Exercise goal ->
Repeat precisely the span of lines below that opens with the line containing "def State.putTask (s" and closes with the line containing "def gainNan (x : Nat) : Bool := f32.isNan x", both included.

Data in this exercise ->
-- ==== Sys2Proof/Machine/Heap.lean ====
section
/-! DEFINITION. Sys2Proof/Machine/Heap.lean: the gain heap (R299 to R306, R365 to R373). -/

namespace Sys2Proof.Machine

/-! ### Shares (R283) -/

/-- A context's share of a kind on a course: permits (5) or heap entries (6). -/
def State.shareOf (s : State) (cx c kind : Nat) : Nat :=
  if cx = 0 then (if kind = 5 then 24 else 4096)
  else (((s.ctx cx).holds.filter fun h => h.kind.toNat == kind && h.course.toNat == c).map fun h => bitsAt h.p0 0 13).sum

/-- What a context has given to its children. -/
def State.givenOf (s : State) (cx c kind : Nat) : Nat :=
  ((s.ctxs.filter fun e => e.1 != 0 && e.2.parent.toNat == cx).map fun e => s.shareOf e.1 c kind).sum

/-- The free share of a context. -/
def State.freeShare (s : State) (cx c kind : Nat) : Nat := s.shareOf cx c kind - s.givenOf cx c kind

/-! ### Task cells (R300) -/

structure TaskCell where
  taken : Nat
  gain : Nat
  arg : Nat
  hr : Bool
  crs : Nat
  st : Nat
  deriving DecidableEq, Repr, Inhabited

/-- Address of a task's cell in its context. -/
def State.cellAddr (s : State) (cx t : Nat) : Nat := ((s.ctx cx).taskBase.toNat + 16 * t) % 2 ^ 64

/-- A cell's bytes, in near or far pages of the context (R299): a handle names no page, and fails the class check of R212. -/
def State.cellRegion (s : State) (cx t : Nat) : Region :=
  let x := s.cellAddr cx t
  if isHandle x then .bad kPROT 7 cx x else s.regionAny cx x 16 16 0b000011 true false

/-- A task's cell. -/
def State.taskCell (s : State) (cx t : Nat) : Option TaskCell :=
  match s.cellRegion cx t with
  | .ok as _ _ =>
    let x := leNat (readBytes s as)
    some { gain := x % 2 ^ 32, taken := x / 2 ^ 32 % 2 ^ 32, arg := x / 2 ^ 96, hr := x / 2 ^ 70 % 2 == 1,
           crs := x / 2 ^ 66 % 16, st := x / 2 ^ 64 % 4 }
  | _ => none

/-- Write a task's cell; its reserved bits are 0. -/
def State.putTask (s : State) (cx t : Nat) (k : TaskCell) : State :=
  match s.cellRegion cx t with
  | .ok as _ _ =>
    let x := k.gain % 2 ^ 32 + k.taken % 2 ^ 32 * 2 ^ 32 + (k.st % 4 + k.crs % 16 * 4 + k.hr.toNat * 64) * 2 ^ 64 + k.arg * 2 ^ 96
    s.writeRegion cx (s.cellAddr cx t) as (leBytes 16 x)
  | _ => s

/-- An f32 gain is NaN. -/
def gainNan (x : Nat) : Bool := f32.isNan x

/-- A gain is active (R300, R366): at least THRESH, as f32 values. A negative THRESH makes every gain but NaN active, as R366
says in so many words (notes/assumptions/117.md, DEDUCED). -/
def State.active (s : State) (cx x : Nat) : Bool :=
  let t := (s.ctx cx).thresh.toNat
  match FV.cmp (f32.decode x) (f32.decode t) with
  | some .lt => FV.cmp (f32.decode t) (f32.decode 0) == some .lt
  | some _ => true
  | none => false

Answer area ->
def State.putTask (s : State) (cx t : Nat) (k : TaskCell) : State :=
  match s.cellRegion cx t with
  | .ok as _ _ =>
    let x := k.gain % 2 ^ 32 + k.taken % 2 ^ 32 * 2 ^ 32 + (k.st % 4 + k.crs % 16 * 4 + k.hr.toNat * 64) * 2 ^ 64 + k.arg * 2 ^ 96
    s.writeRegion cx (s.cellAddr cx t) as (leBytes 16 x)
  | _ => s

/-- An f32 gain is NaN. -/
def gainNan (x : Nat) : Bool := f32.isNan x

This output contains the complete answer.